From the Guidelines
Heart failure with preserved ejection fraction (HFpEF) management should prioritize symptom relief and addressing underlying conditions, with SGLT2 inhibitors such as empagliflozin or dapagliflozin recommended to reduce hospitalizations and cardiovascular death, as supported by recent guidelines 1.
Presentation of HFpEF
HFpEF typically presents with symptoms of heart failure despite a normal ejection fraction (≥50%), including dyspnea, fatigue, exercise intolerance, and fluid retention. Diagnosis requires clinical symptoms of heart failure, preserved left ventricular ejection fraction, and evidence of diastolic dysfunction or elevated filling pressures.
Management of HFpEF
Management focuses on symptom relief and addressing underlying conditions. Diuretics like furosemide (20-80mg daily) are first-line for congestion.
- SGLT2 inhibitors such as empagliflozin (10mg daily) or dapagliflozin (10mg daily) have shown benefit in reducing hospitalizations and cardiovascular death 1.
- Blood pressure control is essential, with ACE inhibitors, ARBs, or beta-blockers as appropriate.
- For patients with specific comorbidities, additional therapies may include spironolactone (25mg daily) for those with elevated BNP levels and recent hospitalization.
- Management of atrial fibrillation, coronary artery disease, and other comorbidities is crucial.

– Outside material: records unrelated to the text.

/-- 30_encoding.md: the 68000 rows of line 7. -/
theorem test_decode_line7 : decodesM [
    ([0x7A7E], .moveq 0x7E 5)] = true := by
  decide

/-- 30_encoding.md: the 68000 rows of line 8. -/
theorem test_decode_line8 : decodesM [
    ([0x8A6A, 0x8002], .orEaD .w (.disp 2 0x8002) 5),
    ([0x8BB3, 0xB8FE], .orDEa .l 5 (.index 3 ⟨true, 3, true⟩ 0xFE)),
    ([0x8AE4], .divu (.preDec 4) 5),
    ([0x8BFA, 0x0010], .divs (.pcDisp 0x0010) 5),
    ([0x8D01], .sbcd .regs 1 6)] = true := by
  decide

/-- 30_encoding.md: the 68000 rows of line 9. -/
theorem test_decode_line9 : decodesM [
    ([0x9A39, 0x00FF, 0x1234], .subEaD .b (.absL 0x00FF1234) 5),
    ([0x9B58], .subDEa .w 5 (.postInc 0)),
    ([0x97F8, 0x8000], .suba .l (.absW 0x8000) 3),
    ([0x9D01], .subx .b .regs 1 6)] = true := by
  decide

/-- 30_encoding.md: the 68000 rows of line A. -/
theorem test_decode_lineA : decodesM [
    ([0xA123], .lineA 0x123)] = true := by
  decide

/-- 30_encoding.md: the 68000 rows of line B. -/
theorem test_decode_lineB : decodesM [
    ([0xBABB, 0x2004], .cmpEaD .l (.pcIndex ⟨false, 2, false⟩ 0x04) 5),
    ([0xB7DD], .cmpa .l (.postInc 5) 3),
    ([0xBB6E, 0x8002], .eorDEa .w 5 (.disp 6 0x8002)),
    ([0xBD89], .cmpm .l 1 6)] = true := by
  decide

/-- 30_encoding.md: the 68000 rows of line C. -/
theorem test_decode_lineC : decodesM [
    ([0xCA3A, 0x0010], .andEaD .b (.pcDisp 0x0010) 5),
    ([0xCB71, 0xB8FE], .andDEa .w 5 (.index 1 ⟨true, 3, true⟩ 0xFE)),
    ([0xCAF9, 0x00FF, 0x1234], .mulu (.absL 0x00FF1234) 5),
    ([0xCBD3], .muls (.ind 3) 5),
    ([0xCD01], .abcd .regs 1 6),
    ([0xCD41], .exgDD 6 1),
    ([0xCD49], .exgAA 6 1),
    ([0xCD89], .exgDA 6 1)] = true := by
  decide

/-- 30_encoding.md: the 68000 rows of line D. -/
theorem test_decode_lineD : decodesM [
    ([0xDABB, 0x2004], .addEaD .l (.pcIndex ⟨false, 2, false⟩ 0x04) 5),
    ([0xDB21], .addDEa .b 5 (.preDec 1)),
    ([0xD7F9, 0x00FF, 0x1234], .adda .l (.absL 0x00FF1234) 3),
    ([0xDD89], .addx .l .mem 1 6)] = true := by
  decide

/-- 30_encoding.md: the 68000 rows of line E. -/
theorem test_decode_lineE : decodesM [
    ([0xE604], .asrReg .b (.imm 3) 4),
    ([0xE964], .aslReg .w (.reg 4) 4),
    ([0xEA8C], .lsrReg .l (.imm 5) 4),
    ([0xED2C], .lslReg .b (.reg 6) 4),
    ([0xEE54], .roxrReg .w (.imm 7) 4),
    ([0xE1B4], .roxlReg .l (.reg 0) 4),
    ([0xE21C], .rorReg .b (.imm 1) 4),
    ([0xE57C], .rolReg .w (.reg 2) 4),
    ([0xE0DC], .asrMem (.postInc 4)),
    ([0xE1F9, 0x00FF, 0x1234], .aslMem (.absL 0x00FF1234)),
    ([0xE2F6, 0xB8FE], .lsrMem (.index 6 ⟨true, 3, true⟩ 0xFE)),
    ([0xE3E7], .lslMem (.preDec 7)),
    ([0xE4D0], .roxrMem (.ind 0)),
    ([0xE5F8, 0x8000], .roxlMem (.absW 0x8000)),
    ([0xE6EA, 0x8002], .rorMem (.disp 2 0x8002)),
    ([0xE7DB], .rolMem (.postInc 3))] = true := by
  decide

/-- 30_encoding.md: the 68000 rows of line F. -/
theorem test_decode_lineF : decodesM [
    ([0xF123], .lineF 0x123)] = true := by
  decide
/-- 30_encoding.md R277 to R280: every effective-address mode of ADD.L <ea>,D1. -/
theorem test_decode_modes : decodesM [
    ([0xD280], .addEaD .l (.dreg 0) 1), ([0xD289], .addEaD .l (.areg 1) 1), ([0xD292], .addEaD .l (.ind 2) 1),
    ([0xD29B], .addEaD .l (.postInc 3) 1), ([0xD2A4], .addEaD .l (.preDec 4) 1),
    ([0xD2AD, 0x8000], .addEaD .l (.disp 5 0x8000) 1), ([0xD2B6, 0xF880], .addEaD .l (.index 6 ⟨true, 7, true⟩ 0x80) 1),
    ([0xD2B8, 0xFFFE], .addEaD .l (.absW 0xFFFE) 1), ([0xD2B9, 0x00FF, 0x0102], .addEaD .l (.absL 0x00FF0102) 1),
    ([0xD2BA, 0x0010], .addEaD .l (.pcDisp 0x0010) 1), ([0xD2BB, 0x1002], .addEaD .l (.pcIndex ⟨false, 1, false⟩ 2) 1),
    ([0xD2BC, 0x1234, 0x5678], .addEaD .l (.imm 0x12345678) 1)] = true := by
  decide

/-- 30_encoding.md R278, R280: ignored bits are not read: bits 10:8 of a brief word, the high byte of a byte immediate. -/
theorem test_decode_ignored : decodeWords [0x1030, 0x1F02] = .ok (.moveB (.index 0 ⟨false, 1, true⟩ 2) (.dreg 0)) 4 ∧
    decodeWords [0x0600, 0xAB05] = .ok (.addiEa .b 5 (.dreg 0)) 4 := by
  decide

/-- 95_test_vectors.md T2: empty slots are named with their map. -/
theorem test_decode_unknown : decodeZ80 [0xED, 0x00] = .unknown .ed 0x00 ∧ decodeZ80 [0xDD, 0xEB] = .unknown .dd 0xEB ∧
    decodeZ80 [0xDD, 0xDD] = .unknown .dd 0xDD ∧ decodeZ80 [0xFD, 0xCB, 0x05, 0x00] = .unknown .fdcb 0x00 ∧
    decodeZ80 [0xED, 0x70] = .unknown .ed 0x70 ∧ decodeWords [0x4E74] = .unknown .m68k 0x4E74 ∧
    decodeWords [0x003D] = .unknown .m68k 0x003D ∧ decodeWords [0x1008] = .unknown .m68k 0x1008 := by
  decide

/-! ### WellFormed refuses an ill-formed term of each check -/

/-- A byte immediate of nine bits; an immediate destination; An where only data is allowed. -/
theorem test_wf_immediate : Instr.wf (.addiEa .b 0x100 (.dreg 0)) = false ∧ Instr.wf (.addiEa .w 1 (.imm 0)) = false ∧
    Instr.wf (.oriEa .w 1 (.areg 0)) = false ∧ Instr.wf (.orEaD .w (.areg 0) 0) = false ∧
    Instr.wf (.orEaD .b (.imm 0x100) 0) = false := by
  decide

/-- Bit operations, memory alterable, control, MOVEM and JMP categories. -/
theorem test_wf_categories : Instr.wf (.btstN 0 (.imm 0)) = false ∧ Instr.wf (.btstD 0 (.areg 0)) = false ∧
    Instr.wf (.bsetD 0 (.pcDisp 0)) = false ∧ Instr.wf (.addDEa .w 0 (.dreg 0)) = false ∧
    Instr.wf (.jmp (.postInc 0)) = false ∧ Instr.wf (.lea (.dreg 0) 0) = false ∧
    Instr.wf (.movemStore .w 0 (.postInc 0)) = false ∧ Instr.wf (.movemLoad .w 0 (.preDec 0)) = false ∧
    Instr.wf (.aslMem (.dreg 0)) = false ∧ Instr.wf (.chk (.areg 0) 0) = false := by
  decide

/-- No byte access to An; sizes that have no encoding; branch displacements and conditions that have none. -/
theorem test_wf_sizes : Instr.wf (.moveB (.areg 0) (.dreg 0)) = false ∧ Instr.wf (.addq 0 .b (.areg 0)) = false ∧
    Instr.wf (.addEaD .b (.areg 0) 0) = false ∧ Instr.wf (.adda .b (.dreg 0) 0) = false ∧
    Instr.wf (.ext .b 0) = false ∧ Instr.wf (.movemStore .b 0 (.ind 0)) = false ∧
    Instr.wf (.moveW (.imm 0x10000) (.dreg 0)) = false ∧ Instr.wf (.moveL (.dreg 0) (.areg 0)) = false ∧
    Instr.wf (.bra (.short 0)) = false ∧ Instr.wf (.bcc .t (.short 2)) = false := by
  decide

/-! ### Memory (95 V-MEM) -/

/-- 95_test_vectors.md X1, X2, X5, X9: stubs and the window beyond the image. -/
theorem test_mem_stubs : readM8 State.reset.bus 0xA10003 = 0xFF ∧ readM8 State.reset.bus 0xC00004 = 0 ∧
    readM8 State.reset.bus 0xA04000 = 0 ∧ readM8 State.reset.bus 0x3FFFFF = 0 := by
  decide

/-- 95_test_vectors.md X3: bits 31:24 are ignored. -/
theorem test_mem_high_bits :
    readM8 (writeMem State.reset.bus 0x01FF0010 .b 0x12) 0xFF0010 = 0x12 := by
  decide

/-- 95_test_vectors.md X4: the bridge reaches zram. -/
theorem test_mem_bridge : (Bus.writeM State.reset.bus 0xA01000 0x34).zram = [(0x1000, 0x34)] := by
  decide

/-- 95_test_vectors.md X6, X7: most significant byte first. -/
theorem test_mem_big_endian :
    (writeM16 State.reset.bus 0xFF0000 0xBEEF).wram = [(0, 0xBE), (1, 0xEF)] ∧
      readM32 (writeM16 (writeM16 State.reset.bus 0xFF0000 0xBEEF) 0xFF0002 1) 0xFF0000 = 0xBEEF0001 := by
  decide

/-- 95_test_vectors.md X8: a word read at an odd address. -/
theorem test_mem_misaligned : memRead State.reset 0xFF0001 .w = .error (.misalignedAccess 0xFF0001) := by
  rfl

/-- 95_test_vectors.md X10, X11, X12: little-endian, wrapping, and a discarded stub write. -/
theorem test_mem_z80 : readZ16 (zAt z0 [] [(0x1000, 0x34), (0x1001, 0x12)]) 0x1000 = 0x1234 ∧
    readZ16 (zAt z0 [] [(0, 0x12)]) 0xFFFF = 0x1200 ∧ readZ8 (writeZ8 State.reset 0x2000 0x55) 0x2000 = 0 := by
  decide

/-! ### Fatal conditions, interrupts and resets (95 V-EXC, V-RST) -/

/-- 95_test_vectors.md M2. -/
theorem test_move_misaligned :
    faults (step (mAt [.a 0 0xFF0001] [0x3080] [])) (.misalignedAccess 0xFF0001) = true := by
  decide

/-- 95_test_vectors.md P14. -/
theorem test_trap_15 : faults (step (mAt [] [0x4E4F] [])) (.invalidParameter .trap 16) = true := by
  decide

/-- 95_test_vectors.md T2: executing an empty slot. -/
theorem test_unknown_opcode : faults (step (mAt [] [0x4E74] [])) (.unknownOpcode .m68k 0x4E74) = true ∧
    faults (step (zAt z0 [0xED, 0x00] [])) (.unknownOpcode .ed 0) = true := by
  decide

/-- 60_exceptions.md R1252: an odd PC faults at the fetch. -/
theorem test_fetch_odd :
    faults (step (setPc (mAt [] [] []) 0x1001)) (.misalignedAccess 0x1001) = true := by
  decide

/-- 95_test_vectors.md T8. -/
theorem test_vector_offsets : autovectorOffset 0 = .error (.invalidParameter .autovector 0) ∧
    autovectorOffset 8 = .error (.invalidParameter .autovector 8) ∧ autovectorOffset 1 = .ok 0x64 ∧
    autovectorOffset 7 = .ok 0x7C ∧ trapVectorOffset 1 = .ok 0x80 ∧ trapVectorOffset 15 = .ok 0xB8 ∧
    trapVectorOffset 0 = .error (.invalidParameter .trap 0) := by
  refine ⟨rfl, rfl, rfl, rfl, rfl, rfl, rfl⟩

/-- 95_test_vectors.md E1. -/
theorem test_irq_68k :
    after (step (applyDrive (mAt [.a 7 0xFF8000, .sr 0x2000] [] []) (.ipl 3)))
      (fun t => t.m.sr == 0x2300 && wordAt t 0xFF7FFA == 0x2000 && longAt t 0xFF7FFC == 0x1000 &&
        getAn t 7 == 0xFF7FFA && t.m.pc == 0x206C && t.events == [.intAck68k 3]) = true := by
  decide

/-- 95_test_vectors.md E2: a level not above the mask is not accepted. -/
theorem test_irq_68k_masked :
    after (step (applyDrive (mAt [.sr 0x2300] [0x4E71] []) (.ipl 3)))
      (fun t => t.m.pc == 0x1002 && t.events == []) = true := by
  decide

/-- 95_test_vectors.md E3: the level-7 edge passes the mask. -/
theorem test_irq_68k_nmi :
    after (step (applyDrive (mAt [.a 7 0xFF8000] [] []) (.ipl 7)))
      (fun t => t.m.pc == 0x207C && !t.m.nmi7Pending && t.m.sr == 0x2700) = true := by
  decide

/-- 95_test_vectors.md E4: an interrupt ends STOP. -/
theorem test_irq_68k_stopped :
    after (step (applyDrive (let s := mAt [.sr 0x2000, .a 7 0xFF8000] [] []; s.setM { s.m with stopped := true, pc := 0x1004 }) (.ipl 1)))
      (fun t => !t.m.stopped && longAt t 0xFF7FFC == 0x1004 && t.m.pc == 0x2064) = true := by
  decide

/-- 95_test_vectors.md E5: trace. -/
theorem test_trace :
    after (step (mAt [.sr 0xA000, .a 7 0xFF8000] [0x4E71] []))
      (fun t => longAt t 0xFF7FFC == 0x1002 && wordAt t 0xFF7FFA == 0xA000 && t.m.sr == 0x2000 && t.m.pc == 0x2024) = true := by
  decide

/-- 95_test_vectors.md E6: STOP in user mode. -/
theorem test_privilege :
    after (step (mAt [.sr 0, .a 7 0xFE0000, .osp 0xFF8000] [0x4E72, 0x2700] []))
      (fun t => t.m.sr == 0x2000 && getAn t 7 == 0xFF7FFA && t.m.otherSP == 0xFE0000 && longAt t 0xFF7FFC == 0x1000 &&
        wordAt t 0xFF7FFA == 0 && !t.m.stopped) = true := by
  decide

/-- 95_test_vectors.md E7: NMI. -/
theorem test_nmi :
    after (step (zAt { z0 with iff1 := true, iff2 := true, nmiPending := true, pc := 0x0123, sp := 0x1F00 } [] []))
      (fun t => !t.z.iff1 && t.z.iff2 && readZ16 t 0x1EFE == 0x0123 && t.z.pc == 0x0066 && t.cycles == 11) = true := by
  decide
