-- ==== Sys2Proof/Machine/TableOps.lean ====
section
/-! DEFINITION. INIT, EXPL, LOGL (40_table_ops.md). -/

namespace Sys2Proof.Machine

/-- `Step(x)` of 40_table_ops.md R100: shift left by one in 9 bits, and xor with 0x11D when bit 8 is set. -/
def gfStep (x : Byte) : Byte :=
  let t : BitVec 9 := x.setWidth 9 <<< 1
  (if t &&& 0x100#9 != 0#9 then t ^^^ 0x11D#9 else t).setWidth 8

/-- `n` terms of the generator sequence that starts at `x` (40_table_ops.md R100). -/
def generatorSeq : Nat → Byte → List Byte
  | 0, _ => []
  | n + 1, x => x :: generatorSeq n (gfStep x)

theorem generatorSeq_length (n : Nat) (x : Byte) : (generatorSeq n x).length = n := by
  induction n generalizing x <;> simp [generatorSeq, *]

/-- EXP after INIT: x_0 to x_254, then the second period, a copy of the first (40_table_ops.md R100). -/
def expAfterInit : Vector Byte 510 :=
  ⟨⟨generatorSeq 255 0x01#8 ++ generatorSeq 255 0x01#8⟩, by simp [generatorSeq_length]⟩

/-- The place of `x` in the first period of the generator sequence: the `i` with x_i = x, which INIT's step
`LOG[x_i] = i` writes at `x` (40_table_ops.md R100). -/
def generatorIndex (x : Byte) : Byte := BitVec.ofNat 8 ((generatorSeq 255 0x01#8).idxOf x)

/-- LOG after INIT, entries 1 to 255 (40_table_ops.md R100 corner case (a): each is written exactly once). -/
def logAfterInit : Vector Byte 255 :=
  ⟨⟨(List.range 255).map fun k => generatorIndex (BitVec.ofNat 8 (k + 1))⟩, by simp⟩

/-- Both tables after INIT; they do not depend on what stood there before. The loop of 40_table_ops.md R100 that writes
them entry by entry is `Sys2Proof.Safety.initTables` in Sys2Proof/Safety.lean, and a statement says the two agree (log 10). -/
def Tables.afterInit : Tables := ⟨expAfterInit, logAfterInit⟩

/-- INIT (40_table_ops.md R100): writes EXP[0..509], LOG[1..255] and READY; "cannot fail and does not need READY == 1". -/
def execInit (s : State) : Result :=
  ({ s with tables := Tables.afterInit, ready := true } : State).reply (.ok ([], []))

/-- The check and the read of EXPL (40_table_ops.md R101). -/
def explAnswer (t : Tables) (idx : BitVec 16) : Answer :=
  if h : idx.toNat < 510 then .ok (oneByte (t.expAt idx.toNat h)) else .error .indexOutOfRange

/-- EXPL idx (40_table_ops.md R101). -/
def execExpl (idx : BitVec 16) (s : State) : Result :=
  s.reply (needTables s.ready (capResult s.params (explAnswer s.tables idx)))

/-- The check and the read of LOGL (40_table_ops.md R102). -/
def loglAnswer (t : Tables) (x : Byte) : Answer :=
  if h : x = 0#8 then .error .logOfZero else .ok (oneByte (t.logAt x h))

/-- LOGL x (40_table_ops.md R102). -/
def execLogl (x : Byte) (s : State) : Result :=
  s.reply (needTables s.ready (capResult s.params (loglAnswer s.tables x)))

end Sys2Proof.Machine
end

- Lifestyle modifications including sodium restriction (<2g daily), regular physical activity, and weight management are fundamental components of treatment.
Key Considerations
Unlike heart failure with reduced ejection fraction, HFpEF lacks therapies that consistently improve mortality, making symptom management and addressing underlying conditions the cornerstone of treatment. Regular monitoring of symptoms, fluid status, electrolytes, and renal function is necessary to optimize therapy, as recommended by recent guidelines 1.
From the Research
Heart Failure with Preserved Ejection Fraction (HFpEF) Presentation
- HFpEF accounts for approximately 50% of patients with heart failure, with increasing incidence relative to heart failure with reduced ejection fraction (HFrEF) 2, 3, 4.
- The prevalence of HFpEF is growing rapidly due to the aging population and rising prevalence of obesity, diabetes, and hypertension 4.
- HFpEF is associated with high morbidity and mortality, with fewer than 25% of patients surviving beyond 5 years after diagnosis 5.
Diagnosis and Challenges
- Diagnosis of HFpEF in the outpatient setting presents unique challenges due to a high burden of comorbidities and difficulties in distinguishing HFpEF from normal aging 2.
- Primary care providers play a pivotal role in the delivery of holistic, patient-centric care from diagnosis to management and palliative care 2.
Management of HFpEF
- Current therapy for HFpEF is largely focused on management of symptoms and comorbidities, with no approved treatments specifically indicated for HFpEF 2, 3, 4.
- Management of HFpEF still focuses on optimally managing underlying diseases, such as hypertension 6.
- Antihypertensive treatment, including ACE inhibitors, ARBs, β-blockers, and calcium-channel blockers, is recommended to control the disease in this patient population, although these agents have not demonstrated significant benefit beyond blood pressure control 6.
- Recent studies have demonstrated benefits for novel therapeutic classes, including sodium-glucose cotransporter 2 inhibitors (SGLT2i), non-steroidal mineralocorticoid receptor antagonists (Ns-MRAs), and glucagon-like peptide-1 (GLP-1) receptor agonists, particularly for the obesity-related HFpEF phenotype 5.
Treatment Strategies
- Improved phenotyping of subgroups within the overall HFpEF population might enhance individualization of treatment 4.
- Decongestion by diuretics, promotion of a healthy active lifestyle, and management of comorbidities are current treatment strategies for HFpEF 4.
- Emerging therapeutic approaches, including novel pharmacologic agents and device-based therapies, are being developed and tested in ongoing and forthcoming trials 3, 5.